Stored data
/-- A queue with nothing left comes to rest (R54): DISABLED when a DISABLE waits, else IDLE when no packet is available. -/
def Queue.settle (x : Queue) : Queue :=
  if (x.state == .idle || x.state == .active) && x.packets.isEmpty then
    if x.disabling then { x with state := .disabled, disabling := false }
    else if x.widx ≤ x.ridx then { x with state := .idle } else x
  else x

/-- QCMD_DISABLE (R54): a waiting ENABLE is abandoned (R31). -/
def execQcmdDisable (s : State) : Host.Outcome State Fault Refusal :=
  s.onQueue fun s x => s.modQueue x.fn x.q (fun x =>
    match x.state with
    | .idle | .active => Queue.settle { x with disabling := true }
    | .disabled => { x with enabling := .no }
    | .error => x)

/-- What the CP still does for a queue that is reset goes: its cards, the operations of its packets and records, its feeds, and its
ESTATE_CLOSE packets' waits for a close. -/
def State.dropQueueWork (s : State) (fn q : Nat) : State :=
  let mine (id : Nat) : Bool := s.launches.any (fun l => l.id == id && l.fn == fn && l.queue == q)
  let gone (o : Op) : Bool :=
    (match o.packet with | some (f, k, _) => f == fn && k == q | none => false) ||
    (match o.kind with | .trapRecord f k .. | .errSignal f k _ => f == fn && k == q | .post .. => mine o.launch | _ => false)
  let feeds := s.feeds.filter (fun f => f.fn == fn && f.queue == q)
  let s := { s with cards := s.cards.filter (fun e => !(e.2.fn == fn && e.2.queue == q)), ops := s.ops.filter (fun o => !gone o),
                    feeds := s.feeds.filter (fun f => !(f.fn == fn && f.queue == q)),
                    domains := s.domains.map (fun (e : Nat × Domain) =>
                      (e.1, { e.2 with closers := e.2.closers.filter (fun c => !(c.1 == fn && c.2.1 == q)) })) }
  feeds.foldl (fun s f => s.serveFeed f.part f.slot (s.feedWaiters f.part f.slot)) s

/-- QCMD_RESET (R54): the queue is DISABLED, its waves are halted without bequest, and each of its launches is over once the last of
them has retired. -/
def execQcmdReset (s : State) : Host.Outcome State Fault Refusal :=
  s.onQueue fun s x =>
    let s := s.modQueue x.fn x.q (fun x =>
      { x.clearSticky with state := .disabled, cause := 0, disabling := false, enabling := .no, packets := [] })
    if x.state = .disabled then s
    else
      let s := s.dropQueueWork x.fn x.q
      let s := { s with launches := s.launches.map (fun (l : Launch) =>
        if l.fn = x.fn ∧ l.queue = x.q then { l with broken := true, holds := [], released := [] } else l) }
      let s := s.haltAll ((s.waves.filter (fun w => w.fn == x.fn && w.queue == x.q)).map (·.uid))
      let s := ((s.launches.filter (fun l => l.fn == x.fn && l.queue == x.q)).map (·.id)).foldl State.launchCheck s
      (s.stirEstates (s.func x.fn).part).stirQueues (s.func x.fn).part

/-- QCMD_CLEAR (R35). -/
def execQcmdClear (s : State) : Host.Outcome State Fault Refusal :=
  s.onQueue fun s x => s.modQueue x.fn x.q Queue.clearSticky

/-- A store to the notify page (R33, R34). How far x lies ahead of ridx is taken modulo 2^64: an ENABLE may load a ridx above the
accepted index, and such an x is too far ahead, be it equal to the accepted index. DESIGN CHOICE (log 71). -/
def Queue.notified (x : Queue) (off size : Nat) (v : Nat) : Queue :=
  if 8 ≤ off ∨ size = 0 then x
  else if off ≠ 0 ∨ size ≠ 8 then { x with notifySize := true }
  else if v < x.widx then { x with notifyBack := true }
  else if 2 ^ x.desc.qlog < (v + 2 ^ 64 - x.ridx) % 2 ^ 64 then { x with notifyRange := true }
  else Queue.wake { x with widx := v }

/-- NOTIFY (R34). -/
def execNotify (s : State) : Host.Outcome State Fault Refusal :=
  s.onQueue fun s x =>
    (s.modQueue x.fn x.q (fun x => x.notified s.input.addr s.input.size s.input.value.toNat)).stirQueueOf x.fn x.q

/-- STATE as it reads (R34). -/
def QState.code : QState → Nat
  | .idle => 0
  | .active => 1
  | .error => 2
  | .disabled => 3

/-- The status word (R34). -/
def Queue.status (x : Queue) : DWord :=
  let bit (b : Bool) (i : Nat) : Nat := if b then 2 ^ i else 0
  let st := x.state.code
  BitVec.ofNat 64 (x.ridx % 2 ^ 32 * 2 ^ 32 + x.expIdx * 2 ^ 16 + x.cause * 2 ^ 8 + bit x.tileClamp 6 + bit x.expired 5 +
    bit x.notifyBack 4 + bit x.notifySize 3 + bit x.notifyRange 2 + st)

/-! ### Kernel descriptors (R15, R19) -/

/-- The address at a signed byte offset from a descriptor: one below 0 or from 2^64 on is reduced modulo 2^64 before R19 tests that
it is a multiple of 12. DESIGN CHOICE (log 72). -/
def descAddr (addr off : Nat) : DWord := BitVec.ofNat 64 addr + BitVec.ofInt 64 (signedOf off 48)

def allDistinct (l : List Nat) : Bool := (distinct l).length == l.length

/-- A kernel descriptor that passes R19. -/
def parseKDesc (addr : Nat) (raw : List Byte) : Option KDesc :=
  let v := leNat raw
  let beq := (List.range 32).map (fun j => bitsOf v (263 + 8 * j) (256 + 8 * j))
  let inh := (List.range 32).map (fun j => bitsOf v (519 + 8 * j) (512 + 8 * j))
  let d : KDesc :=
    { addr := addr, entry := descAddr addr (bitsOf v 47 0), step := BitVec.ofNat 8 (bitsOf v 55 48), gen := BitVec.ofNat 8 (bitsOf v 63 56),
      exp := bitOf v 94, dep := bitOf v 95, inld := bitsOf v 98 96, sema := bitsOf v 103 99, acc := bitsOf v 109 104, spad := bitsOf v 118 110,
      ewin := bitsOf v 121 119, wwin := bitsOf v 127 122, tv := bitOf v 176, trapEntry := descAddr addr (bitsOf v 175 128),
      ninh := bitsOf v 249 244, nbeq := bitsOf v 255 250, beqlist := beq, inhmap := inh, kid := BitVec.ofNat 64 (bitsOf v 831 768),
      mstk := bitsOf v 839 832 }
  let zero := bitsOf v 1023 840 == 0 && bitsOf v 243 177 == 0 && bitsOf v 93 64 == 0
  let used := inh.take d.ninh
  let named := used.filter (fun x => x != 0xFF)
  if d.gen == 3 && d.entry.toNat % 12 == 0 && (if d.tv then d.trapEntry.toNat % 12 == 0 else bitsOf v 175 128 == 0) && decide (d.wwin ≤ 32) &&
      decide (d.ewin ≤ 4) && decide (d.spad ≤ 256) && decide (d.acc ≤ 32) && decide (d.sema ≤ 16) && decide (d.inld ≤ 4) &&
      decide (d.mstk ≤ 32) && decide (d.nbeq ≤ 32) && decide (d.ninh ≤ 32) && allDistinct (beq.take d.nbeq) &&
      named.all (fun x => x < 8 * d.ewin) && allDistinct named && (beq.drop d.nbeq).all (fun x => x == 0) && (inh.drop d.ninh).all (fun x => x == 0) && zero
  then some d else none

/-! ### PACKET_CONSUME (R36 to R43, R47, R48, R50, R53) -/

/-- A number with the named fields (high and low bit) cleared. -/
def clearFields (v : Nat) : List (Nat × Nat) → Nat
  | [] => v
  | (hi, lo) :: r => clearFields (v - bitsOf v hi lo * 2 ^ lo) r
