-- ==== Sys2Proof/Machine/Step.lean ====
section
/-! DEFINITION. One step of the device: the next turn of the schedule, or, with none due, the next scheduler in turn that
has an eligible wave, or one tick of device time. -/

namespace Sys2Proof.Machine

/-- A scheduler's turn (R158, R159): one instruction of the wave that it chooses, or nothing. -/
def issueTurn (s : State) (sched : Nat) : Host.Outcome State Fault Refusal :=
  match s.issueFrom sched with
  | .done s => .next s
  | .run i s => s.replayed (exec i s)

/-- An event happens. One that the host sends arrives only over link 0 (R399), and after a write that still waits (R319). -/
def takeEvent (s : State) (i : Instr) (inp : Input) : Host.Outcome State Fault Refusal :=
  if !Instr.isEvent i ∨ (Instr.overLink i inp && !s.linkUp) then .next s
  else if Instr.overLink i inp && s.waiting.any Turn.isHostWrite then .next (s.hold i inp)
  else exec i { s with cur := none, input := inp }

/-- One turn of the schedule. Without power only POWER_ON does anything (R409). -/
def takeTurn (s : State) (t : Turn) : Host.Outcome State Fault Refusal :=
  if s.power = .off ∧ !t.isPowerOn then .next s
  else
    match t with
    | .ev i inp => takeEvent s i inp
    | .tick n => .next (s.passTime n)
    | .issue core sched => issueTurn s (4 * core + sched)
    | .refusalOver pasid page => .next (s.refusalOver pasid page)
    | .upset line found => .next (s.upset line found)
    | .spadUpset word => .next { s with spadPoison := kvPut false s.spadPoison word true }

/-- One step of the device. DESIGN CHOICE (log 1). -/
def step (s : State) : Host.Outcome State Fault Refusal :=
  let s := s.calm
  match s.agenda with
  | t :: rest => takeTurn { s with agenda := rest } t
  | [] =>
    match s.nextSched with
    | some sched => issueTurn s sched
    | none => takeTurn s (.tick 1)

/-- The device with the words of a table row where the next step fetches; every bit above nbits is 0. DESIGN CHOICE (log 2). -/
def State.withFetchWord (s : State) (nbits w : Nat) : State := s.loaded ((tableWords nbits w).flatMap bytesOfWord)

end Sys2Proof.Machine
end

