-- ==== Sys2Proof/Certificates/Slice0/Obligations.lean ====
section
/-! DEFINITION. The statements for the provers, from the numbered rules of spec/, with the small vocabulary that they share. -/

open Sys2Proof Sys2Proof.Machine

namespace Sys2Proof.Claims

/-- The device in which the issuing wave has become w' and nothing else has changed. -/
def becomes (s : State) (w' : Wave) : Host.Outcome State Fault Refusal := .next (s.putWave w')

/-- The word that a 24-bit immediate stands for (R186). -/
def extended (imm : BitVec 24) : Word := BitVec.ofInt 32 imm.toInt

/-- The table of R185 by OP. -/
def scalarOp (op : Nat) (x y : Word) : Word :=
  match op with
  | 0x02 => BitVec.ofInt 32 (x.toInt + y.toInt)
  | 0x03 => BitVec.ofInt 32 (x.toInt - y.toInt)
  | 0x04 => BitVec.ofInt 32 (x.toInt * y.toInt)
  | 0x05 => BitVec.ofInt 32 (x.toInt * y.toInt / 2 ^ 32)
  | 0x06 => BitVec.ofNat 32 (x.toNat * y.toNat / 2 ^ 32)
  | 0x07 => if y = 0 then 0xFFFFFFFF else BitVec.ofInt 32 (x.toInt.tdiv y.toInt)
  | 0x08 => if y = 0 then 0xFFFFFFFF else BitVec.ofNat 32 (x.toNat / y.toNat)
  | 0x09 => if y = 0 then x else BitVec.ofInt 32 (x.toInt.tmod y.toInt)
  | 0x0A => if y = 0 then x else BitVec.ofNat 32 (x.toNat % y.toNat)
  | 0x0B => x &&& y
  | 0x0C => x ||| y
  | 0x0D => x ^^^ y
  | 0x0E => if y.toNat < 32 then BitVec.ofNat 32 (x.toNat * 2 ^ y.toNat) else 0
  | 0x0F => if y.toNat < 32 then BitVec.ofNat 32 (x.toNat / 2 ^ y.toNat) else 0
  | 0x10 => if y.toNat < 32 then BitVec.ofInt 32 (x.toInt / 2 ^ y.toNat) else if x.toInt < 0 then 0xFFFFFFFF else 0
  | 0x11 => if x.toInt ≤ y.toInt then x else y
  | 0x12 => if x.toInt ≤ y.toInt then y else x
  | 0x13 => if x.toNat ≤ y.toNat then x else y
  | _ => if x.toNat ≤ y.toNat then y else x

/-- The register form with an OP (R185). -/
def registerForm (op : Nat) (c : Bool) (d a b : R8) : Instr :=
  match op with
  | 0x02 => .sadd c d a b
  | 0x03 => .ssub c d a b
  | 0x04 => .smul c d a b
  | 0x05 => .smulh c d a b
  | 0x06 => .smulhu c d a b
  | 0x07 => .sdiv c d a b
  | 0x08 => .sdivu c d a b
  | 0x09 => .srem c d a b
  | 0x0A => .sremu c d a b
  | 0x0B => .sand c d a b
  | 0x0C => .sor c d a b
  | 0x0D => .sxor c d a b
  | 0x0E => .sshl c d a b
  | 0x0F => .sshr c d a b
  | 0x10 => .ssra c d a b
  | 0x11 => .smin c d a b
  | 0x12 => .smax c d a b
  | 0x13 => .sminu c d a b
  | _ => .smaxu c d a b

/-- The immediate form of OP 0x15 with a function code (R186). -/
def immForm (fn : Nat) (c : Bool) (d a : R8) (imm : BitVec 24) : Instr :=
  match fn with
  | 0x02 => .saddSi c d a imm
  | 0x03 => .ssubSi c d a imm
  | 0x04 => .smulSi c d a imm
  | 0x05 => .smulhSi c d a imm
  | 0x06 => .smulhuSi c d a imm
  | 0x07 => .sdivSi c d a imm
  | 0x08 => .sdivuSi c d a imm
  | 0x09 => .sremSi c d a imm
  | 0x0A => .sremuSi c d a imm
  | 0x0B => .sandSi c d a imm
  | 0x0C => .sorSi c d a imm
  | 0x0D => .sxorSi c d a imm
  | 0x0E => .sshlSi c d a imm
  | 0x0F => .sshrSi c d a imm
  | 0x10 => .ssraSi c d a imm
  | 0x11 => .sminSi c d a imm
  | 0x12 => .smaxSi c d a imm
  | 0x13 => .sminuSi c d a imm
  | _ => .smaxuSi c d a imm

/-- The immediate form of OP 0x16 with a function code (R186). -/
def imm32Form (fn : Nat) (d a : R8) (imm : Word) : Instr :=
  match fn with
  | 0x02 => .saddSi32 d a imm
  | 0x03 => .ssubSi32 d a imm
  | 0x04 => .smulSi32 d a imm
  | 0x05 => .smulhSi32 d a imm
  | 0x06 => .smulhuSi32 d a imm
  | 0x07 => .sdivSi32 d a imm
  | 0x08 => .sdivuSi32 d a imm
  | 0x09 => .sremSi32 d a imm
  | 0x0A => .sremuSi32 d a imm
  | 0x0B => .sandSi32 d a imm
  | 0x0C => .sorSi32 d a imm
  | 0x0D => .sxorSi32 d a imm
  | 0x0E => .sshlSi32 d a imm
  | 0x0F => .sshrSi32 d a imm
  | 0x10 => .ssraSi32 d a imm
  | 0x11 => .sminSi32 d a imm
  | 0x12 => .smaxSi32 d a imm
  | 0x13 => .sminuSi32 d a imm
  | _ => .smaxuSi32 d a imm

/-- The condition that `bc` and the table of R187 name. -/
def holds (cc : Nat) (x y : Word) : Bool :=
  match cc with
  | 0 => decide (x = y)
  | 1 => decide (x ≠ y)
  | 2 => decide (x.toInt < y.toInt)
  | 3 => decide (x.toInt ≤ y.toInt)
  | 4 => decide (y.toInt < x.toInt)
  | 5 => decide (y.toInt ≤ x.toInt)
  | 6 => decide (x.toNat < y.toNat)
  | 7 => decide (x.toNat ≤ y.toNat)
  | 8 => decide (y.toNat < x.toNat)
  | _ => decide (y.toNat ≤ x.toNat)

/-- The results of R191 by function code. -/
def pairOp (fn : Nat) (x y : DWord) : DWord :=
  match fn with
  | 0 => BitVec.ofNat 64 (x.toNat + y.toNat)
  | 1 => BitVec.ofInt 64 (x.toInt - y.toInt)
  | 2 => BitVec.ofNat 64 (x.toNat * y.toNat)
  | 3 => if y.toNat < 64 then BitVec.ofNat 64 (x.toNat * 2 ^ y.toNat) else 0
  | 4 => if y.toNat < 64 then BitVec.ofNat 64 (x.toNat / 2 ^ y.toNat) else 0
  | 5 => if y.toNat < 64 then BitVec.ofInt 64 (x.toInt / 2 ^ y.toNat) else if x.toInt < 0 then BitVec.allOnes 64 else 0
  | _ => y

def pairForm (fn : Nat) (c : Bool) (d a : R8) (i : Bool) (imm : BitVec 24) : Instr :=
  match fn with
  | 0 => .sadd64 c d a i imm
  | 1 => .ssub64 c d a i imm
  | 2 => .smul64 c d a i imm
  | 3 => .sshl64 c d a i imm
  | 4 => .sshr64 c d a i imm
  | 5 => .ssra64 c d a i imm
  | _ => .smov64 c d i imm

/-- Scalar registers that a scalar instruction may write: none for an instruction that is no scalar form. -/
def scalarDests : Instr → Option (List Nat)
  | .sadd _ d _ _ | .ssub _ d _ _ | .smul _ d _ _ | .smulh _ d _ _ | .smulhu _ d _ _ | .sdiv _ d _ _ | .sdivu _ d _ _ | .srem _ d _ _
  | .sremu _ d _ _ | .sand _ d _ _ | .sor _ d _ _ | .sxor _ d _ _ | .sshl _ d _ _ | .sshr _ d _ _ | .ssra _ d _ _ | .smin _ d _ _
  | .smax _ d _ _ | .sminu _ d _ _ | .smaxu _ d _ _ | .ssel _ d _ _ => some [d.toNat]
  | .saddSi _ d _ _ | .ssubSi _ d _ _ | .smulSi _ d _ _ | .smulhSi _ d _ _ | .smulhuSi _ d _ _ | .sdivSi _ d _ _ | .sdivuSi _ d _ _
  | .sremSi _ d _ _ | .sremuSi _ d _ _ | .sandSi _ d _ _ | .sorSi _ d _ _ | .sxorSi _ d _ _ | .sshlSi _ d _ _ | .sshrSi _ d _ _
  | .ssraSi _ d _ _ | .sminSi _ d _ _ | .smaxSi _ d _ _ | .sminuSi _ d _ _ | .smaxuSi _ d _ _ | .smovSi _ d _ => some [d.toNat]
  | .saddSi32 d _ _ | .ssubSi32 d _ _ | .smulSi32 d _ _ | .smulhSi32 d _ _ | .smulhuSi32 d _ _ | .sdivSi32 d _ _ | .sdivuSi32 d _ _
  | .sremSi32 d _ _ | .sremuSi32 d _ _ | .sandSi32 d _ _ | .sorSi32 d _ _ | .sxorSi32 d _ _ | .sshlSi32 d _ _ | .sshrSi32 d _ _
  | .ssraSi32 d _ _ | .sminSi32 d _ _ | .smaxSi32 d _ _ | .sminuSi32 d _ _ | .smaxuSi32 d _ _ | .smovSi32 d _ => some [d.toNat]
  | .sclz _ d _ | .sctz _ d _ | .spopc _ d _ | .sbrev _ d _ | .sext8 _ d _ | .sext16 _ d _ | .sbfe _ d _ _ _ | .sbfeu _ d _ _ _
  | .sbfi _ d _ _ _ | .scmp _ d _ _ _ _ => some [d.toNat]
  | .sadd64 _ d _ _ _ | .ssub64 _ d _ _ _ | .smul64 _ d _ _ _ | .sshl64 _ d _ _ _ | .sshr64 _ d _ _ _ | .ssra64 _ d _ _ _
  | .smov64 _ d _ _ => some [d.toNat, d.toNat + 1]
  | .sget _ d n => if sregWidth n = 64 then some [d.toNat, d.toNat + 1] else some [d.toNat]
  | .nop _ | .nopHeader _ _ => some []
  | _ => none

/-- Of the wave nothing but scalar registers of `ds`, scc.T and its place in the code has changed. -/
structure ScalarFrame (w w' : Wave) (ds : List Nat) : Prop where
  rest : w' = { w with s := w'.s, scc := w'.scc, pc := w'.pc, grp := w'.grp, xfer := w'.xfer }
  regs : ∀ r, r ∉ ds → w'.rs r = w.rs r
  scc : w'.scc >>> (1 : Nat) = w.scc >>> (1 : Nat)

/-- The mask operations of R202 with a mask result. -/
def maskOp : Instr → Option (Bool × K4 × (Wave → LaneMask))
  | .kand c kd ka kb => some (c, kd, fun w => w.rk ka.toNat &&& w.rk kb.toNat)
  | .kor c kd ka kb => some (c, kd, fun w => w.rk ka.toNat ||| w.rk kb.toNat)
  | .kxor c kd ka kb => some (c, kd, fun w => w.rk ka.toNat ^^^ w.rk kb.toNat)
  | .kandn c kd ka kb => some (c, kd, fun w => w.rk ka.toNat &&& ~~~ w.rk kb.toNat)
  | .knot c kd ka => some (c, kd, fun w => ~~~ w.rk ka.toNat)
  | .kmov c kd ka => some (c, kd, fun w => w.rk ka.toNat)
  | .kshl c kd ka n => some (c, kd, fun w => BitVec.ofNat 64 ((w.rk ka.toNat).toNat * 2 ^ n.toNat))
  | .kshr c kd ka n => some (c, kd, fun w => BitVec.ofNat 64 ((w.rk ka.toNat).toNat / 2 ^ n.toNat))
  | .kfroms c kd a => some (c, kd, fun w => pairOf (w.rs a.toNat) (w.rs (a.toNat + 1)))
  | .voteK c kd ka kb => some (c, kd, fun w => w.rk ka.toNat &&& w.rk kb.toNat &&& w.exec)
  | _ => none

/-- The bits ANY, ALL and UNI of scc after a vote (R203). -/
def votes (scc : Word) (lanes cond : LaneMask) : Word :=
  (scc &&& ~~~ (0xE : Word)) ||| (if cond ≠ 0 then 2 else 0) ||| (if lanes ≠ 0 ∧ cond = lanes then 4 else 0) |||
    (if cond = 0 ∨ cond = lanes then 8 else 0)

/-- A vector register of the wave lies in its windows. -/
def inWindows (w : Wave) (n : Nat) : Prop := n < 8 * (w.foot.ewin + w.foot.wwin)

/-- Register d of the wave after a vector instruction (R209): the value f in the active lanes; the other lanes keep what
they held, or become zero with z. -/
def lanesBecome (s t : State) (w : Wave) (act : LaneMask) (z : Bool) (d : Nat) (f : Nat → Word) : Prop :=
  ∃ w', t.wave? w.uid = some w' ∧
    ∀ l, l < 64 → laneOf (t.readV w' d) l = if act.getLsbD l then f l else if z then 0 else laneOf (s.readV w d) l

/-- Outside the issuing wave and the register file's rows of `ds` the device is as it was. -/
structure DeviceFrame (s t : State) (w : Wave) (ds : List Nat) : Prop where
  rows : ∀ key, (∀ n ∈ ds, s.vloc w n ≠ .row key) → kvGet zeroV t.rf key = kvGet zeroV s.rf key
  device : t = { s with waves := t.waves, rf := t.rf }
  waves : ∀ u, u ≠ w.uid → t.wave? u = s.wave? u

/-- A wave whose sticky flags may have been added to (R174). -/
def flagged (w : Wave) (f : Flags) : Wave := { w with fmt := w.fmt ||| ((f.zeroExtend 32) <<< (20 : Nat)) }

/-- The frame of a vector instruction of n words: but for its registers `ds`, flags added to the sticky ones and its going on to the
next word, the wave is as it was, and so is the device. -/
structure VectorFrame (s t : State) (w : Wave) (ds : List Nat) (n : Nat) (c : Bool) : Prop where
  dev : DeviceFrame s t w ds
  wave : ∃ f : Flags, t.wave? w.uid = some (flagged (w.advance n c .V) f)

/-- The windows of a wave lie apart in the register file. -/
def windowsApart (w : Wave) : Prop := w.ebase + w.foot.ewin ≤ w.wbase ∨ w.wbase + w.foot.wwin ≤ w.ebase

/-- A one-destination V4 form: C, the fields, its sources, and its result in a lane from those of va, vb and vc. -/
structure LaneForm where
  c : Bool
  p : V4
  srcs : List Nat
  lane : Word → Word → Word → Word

**Problem description:**
Write only the number of lines in the entries where the string "filter" occurs.

**Response:**
7